During my years as a teacher, two of my former principals and many colleagues described me as having the patience of Job—an Old Testament character known for enduring undeserved suffering.
Such was NOT the case today at the food bank where I volunteer one morning a week.
A homeless woman came in seeking a two-day supply of food. One of the intake volunteers asked her if she wanted tea or coffee; she declined. A second intake volunteer asked her if she had the means for cooking (microwave, stove, etc); she did not. The first volunteer, hearing this, inquired about any special food requests and again, twice more, queried about tea or coffee.
The time was near for me to depart anyway, so I quietly left yelling in my head, “how many times are you going to make that poor soul acknowledge that she doesn’t even have the resources to boil a cup of water?”
This particular volunteer is a perfectly pleasant person; humiliation was not her intent. I know she was just trying to be thorough; possibly she was having an off day, maybe she did not have the ability to infer (highly unlikely), or maybe she just wasn’t listening.
Therein lies the rub for me.
As an introvert, I have been repeatedly dismissed as shy, too sensitive and too quiet—as if there is something wrong with being quiet (or sensitive and shy, for that matter).
Or beloveds who think they know what I’m going to say and begin speaking before I have finished my thought—they are so busy thinking about how they are going to respond, they aren’t really listening to me in the first place.
Many verses in the Bible (a few here in no particular order) speak to listening and using words appropriately.
Proverbs 25:11–Like apples of gold in settings of silver is a word appropriately spoken.
James 1:19—Therefore, my dear brothers, let every person be quick to listen but slow to speak, slow to get angry.

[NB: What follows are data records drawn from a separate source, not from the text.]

-- ==== Sys2Proof/Laws/Dispatch.lean ====
section
/-!
SUPPORT. Once for all: how a command acts while the part runs and while it does not, the frames of commands one after
another, and the dispatch of a head frame up to its handing on.
-/
namespace Sys2Proof.Laws

open Sys2Proof.Machine

/-! ### Commands in and out of reset -/

theorem live_running {f : State → State} {s : State} (h : running s = true) : live f s = .next (f s) := by
  simp [live, whileRunning, h]

theorem live_reset {f : State → State} {s : State} (h : running s = false) : live f s = .next s := by
  simp [live, whileRunning, h]

theorem settled_running {f : State → State} {s : State} (h : running s = true) :
    settled f s = .next (fnuSettle (f s)) := by
  simp [settled, whileRunning, h]

theorem settled_reset {f : State → State} {s : State} (h : running s = false) : settled f s = .next s := by
  simp [settled, whileRunning, h]

/-- FNU with nothing waiting for it does nothing. -/
theorem fnuSettle_of_nil {s : State} (h : s.fnu.waiting = []) : fnuSettle s = s := by
  simp [fnuSettle, fnuTurns, fnuTake, h]

/-! ### Frames -/

theorem sameBut_refl (l : List Part) (s : State) : SameBut l s s := by
  intro p _
  cases p <;> rfl

theorem sameBut_mono {l l' : List Part} {s t : State} (h : SameBut l s t) (hl : ∀ p, p ∈ l → p ∈ l') :
    SameBut l' s t :=
  fun p hp => h p (fun hp' => hp (hl p hp'))

theorem sameBut_trans {l : List Part} {s t u : State} (h : SameBut l s t) (h' : SameBut l t u) : SameBut l s u := by
  intro p hp
  have h1 := h p hp
  have h2 := h' p hp
  cases p <;> simp_all [partSame]

/-! ### The dispatch (R20 to R24) -/

/-- Two addresses agree under a mask exactly if they agree in each of its bits. -/
theorem maskedEqual_iff (m a b : Nat) :
    maskedEqual m a b = true ↔ ∀ n, m.testBit n = true → a.testBit n = b.testBit n := by
  simp only [maskedEqual, decide_eq_true_eq]
  constructor
  · intro h n hn
    have := congrArg (fun x => x.testBit n) h
    simpa [Nat.testBit_land, hn] using this
  · intro h
    apply Nat.eq_of_testBit_eq
    intro n
    show (a &&& m).testBit n = (b &&& m).testBit n
    rw [Nat.testBit_and, Nat.testBit_and]
    cases hm : m.testBit n
    · simp
    · simp [h n hm]

/-- A frame is copied to the relay queue exactly if some RELAY entry matches it. -/
theorem relayed_iff (s : State) (f : Frame) : relayed s f = true ↔ relayWanted s f := by
  simp only [relayed, List.any_eq_true, List.mem_range, relayMatches, relayWanted, Bool.and_eq_true, maskedEqual_iff,
    decide_eq_true_eq, and_assoc]

/-- An accepting entry matches exactly if it agrees with the frame (R23). -/
theorem entryMatches_iff (e : AddressEntry) (f : Frame) :
    entryMatches e (frameAddress f) = true ↔ entryAgrees e f := by
  have hc : (∀ n, e.mask.testBit n = true → (frameAddress f).testBit n = e.address.testBit n) ↔
      maskedEqual e.mask (frameAddress f) e.address = true := (maskedEqual_iff _ _ _).symm
  simp only [entryAgrees, hc]
  cases h : e.kind <;> simp [entryMatches, h]

/-- All that the taking of a frame can do. -/
theorem frameTaken_spec (s : State) (f : Frame) (rest : List Frame) :
    SameBut [.cli] s (frameTaken s f rest) ∧
      (relayWanted s f → (frameTaken s f rest).cli = relayPlace (inboundTake s.cli rest) f) ∧
      (¬relayWanted s f → (frameTaken s f rest).cli = inboundTake s.cli rest) := by
  have he : relayed (s.setCli (inboundTake s.cli rest)) f = relayed s f := rfl
  refine ⟨?_, ?_, ?_⟩
  · intro p hp
    simp only [frameTaken]
    split <;> cases p <;> simp_all [partSame]
  · intro h
    rw [← relayed_iff] at h
    simp [frameTaken, he, h]
  · intro h
    rw [← relayed_iff] at h
    simp [frameTaken, he, h]

/-- A head frame of the row that is discarded is only taken. -/
theorem dispatch_discarded {row : Frame → Bool} {hand : State → Frame → Via → State} {s : State} {f : Frame}
    {rest : List Frame} (hin : s.cli.inbound = f :: rest) (hf : row f = true) (hv : handedVia s f = none) :
    dispatch row hand s = frameTaken s f rest := by
  simp [dispatch, hin, hf, hv]

/-- A head frame of the row that is handed on is taken, and its content handed on. -/
theorem dispatch_handed {row : Frame → Bool} {hand : State → Frame → Via → State} {s : State} {f : Frame}
    {rest : List Frame} {via : Via} (hin : s.cli.inbound = f :: rest) (hf : row f = true)
    (hv : handedVia s f = some via) : dispatch row hand s = hand (frameTaken s f rest) f via := by
  simp [dispatch, hin, hf, hv]

/-- A head frame of another row, or an empty queue, is left for its own command. -/
theorem dispatch_other {row : Frame → Bool} {hand : State → Frame → Via → State} {s : State}
    (h : ∀ f rest, s.cli.inbound = f :: rest → row f = false) : dispatch row hand s = s := by
  cases hin : s.cli.inbound with
  | nil => simp [dispatch, hin]
  | cons f rest => simp [dispatch, hin, h f rest hin]

end Sys2Proof.Laws
end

Proverbs 15:23—To make an apt answer is a joy to a man, and a word in season, how good it is.
Proverbs 10:19—When words are many, transgression is not lacking; but whoever restrains his lips is prudent.
Proverbs 15:28—The mind of the righteous thinks before speaking, but the mouth of the wicked spews out evil stuff.
Perhaps the most sagacious is Matthew 12:36-37, “Moreover, I tell you this, on the Day of Judgement people will have to give account for every careless word they have spoken; for by your own words you will be acquitted, and by your own words you will be condemned.”
Jesus had just cured a demon-oppressed man and the Pharisees were inciting that, “It is only by Beelzebub, the prince of demons, that this man casts out demons.” To which Jesus responds with several parables one of which is a tree being know by its fruit.
Even at face value, these verses from Matthew should give cause for pause.
I wonder . . . how different life would be if we truly took the time to speak sparingly and listen intently.
We might truly hear what’s not being said.